Being able to make objects within ispc is great for building large complex systems, but what if we want our ispc code to perform string manipulation or interface with a C/C++ library?

We can’t just rewrite a C library in ispc just to make it work, so instead lets use export and extern to inter-operate between ispc/C/C++ seamlessly!

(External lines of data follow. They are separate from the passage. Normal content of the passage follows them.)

/-- The slot an instruction stands in: the first of the two for a vector or a D operation; none for an event. -/
def slotOf (i : Instr) : Option Slot :=
  match i with
  | .bundleIssue _ => none
  | .runSchedule _ => none
  | .runOverrun _ => none
  | .quietOverrun _ => none
  | .resultLanding _ _ _ => none
  | .mxOpStart _ _ => none
  | .mxOpCompletion _ _ => none
  | .dOperationStart _ _ => none
  | .copyCompletion _ _ => none
  | .strmVectorEntry _ _ => none
  | .ringShiftStart _ _ => none
  | .windowRowFetch _ _ => none
  | .scatterUpdate _ _ => none
  | .tokenJoinCompletion _ _ => none
  | .nameReserveRefill _ _ => none
  | .patchEngineOperation _ _ => none
  | .atomicUnitOperation _ _ => none
  | .launchDispatch _ => none
  | .dependenceTest _ _ => none
  | .codePageFill _ _ _ => none
  | .evictionSave _ _ => none
  | .evictionResume _ _ => none
  | .haltWaitEvent _ => none
  | .launchRetirement _ => none
  | .deferredAutoApply _ _ => none
  | .rollback _ => none
  | .faultResume _ _ _ => none
  | .faultResumeStepOver _ _ _ => none
  | .faultTerminate _ _ => none
  | .queueMissService _ _ => none
  | .intakeAcceptance _ _ => none
  | .nxtLanding _ _ => none
  | .stepBlockRefill _ _ => none
  | .sendQueueEntry _ _ => none
  | .flitArrival _ _ _ _ => none
  | .recvGrant _ _ => none
  | .linkReceiveTimeout _ _ => none
  | .remoteAccess _ _ => none
  | .remoteAccessAck _ _ => none
  | .revocationStorageFree _ _ => none
  | .migrationCopyDone _ _ => none
  | .pullLineFetch _ _ _ => none
  | .pullCompletion _ _ => none
  | .partialEstimatorSample _ => none
  | .batchMerge _ => none
  | .stopReceipt _ _ => none
  | .remainderMerge _ => none
  | .scrubRead _ => none
  | .powerEstimate _ _ _ => none
  | .powerGood _ => none
  | .firmwareRegisterWrite _ _ _ => none
  | .hostWrite _ _ => none
  | .hostRead _ _ => none
  | .hostAtomicAdd _ _ => none
  | .hostAtomicMax _ _ => none
  | .hostAtomicOr _ _ => none
  | .hostAtomicCas _ _ => none
  | .hostAtomicSwap _ _ => none
  | .hostAtomicLda _ _ => none
  | .hostAtomicStl _ _ => none
  | .add _ _ _ _ => some .sc
  | .sub _ _ _ _ => some .sc
  | .addi _ _ _ _ => some .sc
  | .mul _ _ _ _ => some .sc
  | .mulhi _ _ _ _ => some .sc
  | .mulhu _ _ _ _ => some .sc
  | .div _ _ _ _ => some .sc
  | .divu _ _ _ _ => some .sc
  | .rem _ _ _ _ => some .sc
  | .remu _ _ _ _ => some .sc
  | .and _ _ _ _ => some .sc
  | .or _ _ _ _ => some .sc
  | .xor _ _ _ _ => some .sc
  | .andn _ _ _ _ => some .sc
  | .shl _ _ _ _ => some .sc
  | .shlImm _ _ _ _ => some .sc
  | .shrl _ _ _ _ => some .sc
  | .shrlImm _ _ _ _ => some .sc
  | .shra _ _ _ _ => some .sc
  | .shraImm _ _ _ _ => some .sc
  | .min _ _ _ _ => some .sc
  | .max _ _ _ _ => some .sc
  | .minu _ _ _ _ => some .sc
  | .maxu _ _ _ _ => some .sc
  | .sethi _ _ _ _ => some .sc
  | .cmp _ _ _ _ _ => some .sc
  | .cmpi _ _ _ _ _ => some .sc
  | .sel _ _ _ _ _ => some .sc
  | .plog _ _ _ _ _ => some .sc
  | .bitc _ _ _ _ => some .sc
  | .fadd _ _ _ _ _ => some .sc
  | .fsub _ _ _ _ _ => some .sc
  | .fmul _ _ _ _ _ => some .sc
  | .fma _ _ _ _ _ => some .sc
  | .fdiv _ _ _ _ _ => some .sc
  | .fsqrt _ _ _ _ => some .sc
  | .fminmax _ _ _ _ _ _ => some .sc
  | .fcmp _ _ _ _ _ _ => some .sc
  | .fcvt _ _ _ _ => some .sc
  | .gets _ _ _ => some .sc
  | .sets _ _ _ => some .sc
  | .sld _ _ _ _ => some .sc
  | .sst _ _ _ _ => some .sc
  | .vadd _ => some .vx
  | .vsub _ => some .vx
  | .vmul _ => some .vx
  | .vfma _ => some .vx
  | .vfms _ => some .vx
  | .vmin _ => some .vx
  | .vmax _ => some .vx
  | .vabs _ => some .vx
  | .vneg _ => some .vx
  | .vabd _ => some .vx
  | .vmulh _ => some .vx
  | .vclamp _ => some .vx
  | .vand _ => some .vx
  | .vor _ => some .vx
  | .vxor _ => some .vx
  | .vnot _ => some .vx
  | .vshl _ => some .vx
  | .vshr _ => some .vx
  | .vcmp _ => some .vx
  | .vclass _ => some .vx
  | .vsel _ => some .vx
  | .klog _ => some .vx
  | .kpop _ => some .vx
  | .vcvt _ => some .vx
  | .vsrnd _ => some .vx
  | .vpack _ => some .vx
  | .vunpk _ => some .vx
  | .vexp2 _ => some .vx
  | .vlog2 _ => some .vx
  | .vrcp _ => some .vx
  | .vrsq _ => some .vx
  | .vsqrt _ => some .vx
  | .vscale _ => some .vx
  | .vround _ => some .vx
  | .vcpsgn _ => some .vx
  | .vredsum _ => some .vx
  | .vredmax _ => some .vx
  | .vredmin _ => some .vx
  | .vmaxidx _ => some .vx
  | .vprefix _ => some .vx
  | .vperm _ => some .vx
  | .vxgrp _ => some .vx
  | .vbcast _ => some .vx
  | .vslide _ => some .vx
  | .viota _ => some .vx
  | .vmov _ => some .vx
  | .vext _ => some .vx
  | .vins _ => some .vx
  | .vmix _ => some .vx
  | .vdot4 _ => some .vx
  | .vmadi _ => some .vx
  | .vbitc _ => some .vx
  | .vfin _ => some .vx
  | .vlut _ => some .vx
  | .mma _ => some .mx
  | .mmab _ => some .mx
  | .mzero _ => some .mx
  | .mload _ => some .mx
  | .mdrain _ => some .mx
  | .madd _ => some .mx
  | .mscl _ => some .mx
  | .mtrn _ => some .mx
  | .mstat _ => some .mx
  | .mscan _ => some .mx
  | .mscanf _ => some .mx
  | .mscanr _ => some .mx
  | .cvInit _ => some .mx
  | .cvProbe _ => some .mx
  | .cvCommit _ => some .mx
  | .cvRead _ => some .mx
  | .sigFold _ => some .mx
  | .sigCheck _ => some .mx
  | .sigGet _ => some .mx
  | .mred _ => some .mx
  | .mgate _ => some .mx
  | .mcopy _ => some .mx
  | .cpy _ _ => some .da
  | .strm _ _ => some .da
  | .ring _ _ => some .da
  | .wdef _ _ => some .da
  | .wadv _ _ => some .da
  | .wrel _ _ => some .da
  | .stow _ _ => some .da
  | .patchOpen _ _ => some .da
  | .patchSeal _ _ => some .da
  | .patchApply _ _ => some .da
  | .patchInvert _ _ => some .da
  | .patchCommute _ _ => some .da
  | .patchTransplant _ _ => some .da
  | .patchSquash _ _ => some .da
  | .patchDiscard _ _ => some .da
  | .rayFork _ _ => some .da
  | .patchQuery _ _ => some .da
  | .scat _ _ => some .da
  | .gath _ _ => some .da
  | .syncAdd _ _ => some .da
  | .syncMax _ _ => some .da
  | .syncOr _ _ => some .da
  | .syncCas _ _ => some .da
  | .syncSwap _ _ => some .da
  | .syncLda _ _ => some .da
  | .syncStl _ _ => some .da
  | .qpush _ _ => some .da
  | .qpop _ _ => some .da
  | .send _ _ => some .da
  | .recv _ _ => some .da
  | .tjoin _ _ => some .da
  | .lnch _ _ => some .da
  | .btree _ _ _ _ _ _ _ _ _ => some .ct
  | .jump _ _ => some .ct
  | .call _ _ _ => some .ct
  | .ret _ _ => some .ct
  | .loop _ _ _ _ _ => some .ct
  | .leave _ _ => some .ct
  | .imx _ => some .ct
  | .nxt _ => some .ct
  | .wait _ _ _ => some .ct
  | .fence _ _ _ => some .ct
  | .vjoin _ => some .ct
  | .bar _ _ _ _ => some .ct
  | .estAdd _ _ _ => some .ct
  | .trap _ _ => some .ct
  | .bkpt _ _ => some .ct
  | .halt _ => some .ct
  | .sclSetImm _ _ => some .cf
  | .sclSetReg _ _ => some .cf
  | .sclLdv _ => some .cf
  | .bfmt _ _ _ => some .cf
  | .shape _ _ _ => some .cf
  | .xset _ _ => some .cf
  | .xstepReg _ _ _ => some .cf
  | .xstepImm _ _ _ => some .cf
  | .cpat _ => some .cf
  | .qbndImm _ => some .cf
  | .qbndReg _ => some .cf
  | .rmodeImm _ => some .cf
  | .rmodeReg _ => some .cf
  | .ssmCfgImm _ => some .cf
  | .ssmCfgReg _ => some .cf
  | .sigSet _ _ => some .cf
  | .tkclr _ => some .cf
  | .coreCycle _ => none
  | .flitRetry => none
  | .pullBackgroundFetch => none
  | .thermalTrip => none
  | .thermalRecovery => none
  | .watchdogReset => none
  | .map => none
  | .unmap => none
  | .createq => none
  | .destroyq => none
  | .opench => none
  | .closech => none
  | .attest => none
  | .createp => none
  | .destroyp => none
  | .rmray => none
  | .migrate => none
  | .malformedMailboxRecord => none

Exporting is often used for just functions, that’s all the ispc manual says you can export; but did you know you can export structs to C/C++? Even structs containing varyings! An easy way to think about externs and exports is that extern functions and objects are defined in C/C++ code, while exports are functions and objects which are defined within ispc.

Example:

ispc

/* The struct and enum can be shared between ispc and C/C++ */
 export enum ErrorCodes { 
     NO_ERROR, 
     ALLOC_ERROR, 
     STAGING_ERROR  
}; 
 export struct Histogram {
    uniform int8 * uniform m_Data;
    uniform size_t m_DataSize; 
 
    size_t m_Histo[256];
    varying size_t m_BytesReadPerProgram;
    uniform int m_ProgramCount;
}; 
export uniform ErrorCodes Create (uniform Histogram* uniform obj, uniform size_t data_size) { 
   //Allocate and create buffer data
   obj->m_DataSize = data_size;
   obj->m_Data = uniform new int8[data_size];
    if (obj->m_Data == NULL) {         
     return ALLOC_ERROR;      
    } 
    for (uniform size_t i = 0, b = 876543211; i < data_size; i++, b = ((b + 1) * 3) + (b >> 7)) {         
       obj->m_Data[i] = (b + i) >> 13;
    } 
    // Set stat variables
    obj->m_ProgramCount = programCount;
 
    obj->m_BytesReadPerProgram = 0; 
    foreach(i = 0...256) { 
        obj->m_Histo[i] = 0; 
    }
    return NO_ERROR;
} 
 export uniform ErrorCodes Destroy(uniform Histogram* uniform obj) {
    if (obj->m_Data != NULL) {
        delete[] obj->m_Data;
    }
    else {
        return STAGING_ERROR;
    }
    return NO_ERROR; 
}
 
export void Process(uniform Histogram* uniform obj) {
    uniform unsigned int8* uniform data = (uniform unsigned int8 * uniform)obj->m_Data;
    foreach(p = 0...obj->m_DataSize)
    {
        atomic_add_local(&obj->m_Histo[data[p]], 1);
        obj->m_BytesReadPerProgram++;
    }
} 

C++

#include <stdio.h>
#include <string.h>
#include "my_ispc_header.h"
 
int main(int argc, char** argv) {
   using namespace ispc;
   Histogram obj;
    
   ErrorCodes err = Create(&obj, 654321); 
   if (err != NO_ERROR) 
        return err;
    
   Process(&obj); 
   for (int i = 0; i < 256; i++)
        printf(" Symbol 0x%02x: Frequency %llu \n", i, obj.m_Histo[i]);  
   for (int i = 0; i < obj.m_ProgramCount; i++) 
        printf(" Program #%i, bytes read: %llu \n", i, obj.m_BytesReadPerProgram[i]); 
 
   err = Destroy(&obj);
   if (err != NO_ERROR) 
      return err; 
   return NO_ERROR;
}  

In this example it demonstrates how ispc can be integrated into C/C++ projects almost seamlessly in a C-style fashion; from error handling to object-oriented programming.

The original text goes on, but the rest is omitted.